● **Your goal**
Which lines below fall between the one containing "hM | apply Off.ite | split" and the one containing "theorem Off.dropTree (hM"? Repeat them exactly, counting both of those lines, and add nothing else.

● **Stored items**
━━━━━━━━━━━━━━━━━━━━━━━━━━━━━━

-- ==== Sys2Proof/Laws/FramePorts.lean ====
section
/-! SUPPORT. What every operation may change, one lemma per operation, by footprint (Laws/Frame.lean): keying, epochs, pools, Screed, Plumb and the optical ports. -/

namespace Sys2Proof.Machine

variable {M L : Nat} {s0 s : State}

theorem Off.countFreed (hM : 0x10000000000000000000000000000000000 &&& M = 0x10000000000000000000000000000000000) (p k n)
    (h : Off M s0 s) : Off M s0 (State.countFreed s p k n) := by
  unfold State.countFreed
  with_reducible repeat' first
    | assumption | exact foot_sub hM (by decide) | apply Off.modPort | apply Off.ite | split

theorem Off.freeParcels (hM : 0x10000000000000000000000000000020000 &&& M = 0x10000000000000000000000000000020000) (p vl res shared account entry)
    (h : Off M s0 s) : Off M s0 (State.freeParcels s p vl res shared account entry) := by
  unfold State.freeParcels
  with_reducible repeat' first
    | assumption | exact foot_has (by decide) | exact foot_sub hM (by decide) | apply Off.countFreed
    | apply Off.put hM | apply Off.ite | split

theorem Off.freePooled (hM : 0x10000000000000000000000000000020000 &&& M = 0x10000000000000000000000000000020000) (p e')
    (h : Off M s0 s) : Off M s0 (State.freePooled s p e') := by
  unfold State.freePooled
  with_reducible repeat' first
    | assumption | exact foot_sub hM (by decide) | apply Off.freeParcels

theorem Off.dropTree (hM : 0x10000000820000000000000000000020200 &&& M = 0x10000000820000000000000000000020200) (u inp pkt)
    (h : Off M s0 s) : Off M s0 (State.dropTree s u inp pkt) := by
  unfold State.dropTree
  with_reducible repeat' first
    | assumption | exact foot_sub hM (by decide) | apply Off.passTail | apply Off.popFifo | apply Off.freePooled
    | apply Off.modPort | apply Off.ite | split | dsimp only

theorem Off.screedHead (hM : 0x20000000000000000080000000800000000000 &&& M = 0x20000000000000000080000000800000000000) (e' u pkt)
    (h : Off M s0 s) : Off M s0 (State.screedHead s e' u pkt) := by
  unfold State.screedHead
  with_reducible repeat' first
    | assumption | exact foot_has (by decide) | exact foot_sub hM (by decide) | apply Off.headEvent | apply Off.sat hM

theorem Off.markSlot (hM : 0x400000000000 &&& M = 0x400000000000) (n key q' k state input)
    (h : Off M s0 s) : Off M s0 (State.markSlot s n key q' k state input) := by
  unfold State.markSlot
  with_reducible repeat' first
    | assumption | exact foot_has (by decide) | exact foot_sub hM (by decide) | apply Off.put hM

theorem Off.takeDown (hM : 0x20050025200320000890004010420008010400 &&& M = 0x20050025200320000890004010420008010400) {n p t} (h : Off M s0 s) (e : State.takeDown s n p = some t) : Off M s0 t := by
  unfold State.takeDown at e
  dsimp only at e
  have h1 := Off.put hM F.PL_GROUPSTATE_SEQ n.group (pget p H.SEQ) (by decide) h
  split at e
  · contradiction
  · split at e
    · rw [← Option.some.inj e]
      exact Off.settleSlot (foot_sub hM (by decide)) _ _ (Off.toResult (foot_sub hM (by decide)) _ _ _ h1)
    · split at e
      · rw [← Option.some.inj e]
        exact Off.settleSlot (foot_sub hM (by decide)) _ _ (Off.toResult (foot_sub hM (by decide)) _ _ _ (Off.markSlot (foot_sub hM (by decide)) _ _ _ _ _ _ (Off.countMove (foot_sub hM (by decide)) _ (Off.setRun (foot_sub hM (by decide)) _ _ h1))))
      · contradiction


theorem Off.takeRelease (hM : 0x200000000000000000400000000000 &&& M = 0x200000000000000000400000000000) {n p t} (h : Off M s0 s) (e : State.takeRelease s n p = some t) : Off M s0 t := by
  unfold State.takeRelease at e
  split at e
  · contradiction
  · split at e
    · rw [← Option.some.inj e]
      exact Off.freeSlot (foot_sub hM (by decide)) _ h
    · contradiction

━━━━━━━━━━━━━━━━━━━━━━━━━━━━━━

● **Reply to the exercise**
    | apply Off.put hM | apply Off.ite | split

theorem Off.freePooled (hM : 0x10000000000000000000000000000020000 &&& M = 0x10000000000000000000000000000020000) (p e')
    (h : Off M s0 s) : Off M s0 (State.freePooled s p e') := by
  unfold State.freePooled
  with_reducible repeat' first
    | assumption | exact foot_sub hM (by decide) | apply Off.freeParcels

theorem Off.dropTree (hM : 0x10000000820000000000000000000020200 &&& M = 0x10000000820000000000000000000020200) (u inp pkt)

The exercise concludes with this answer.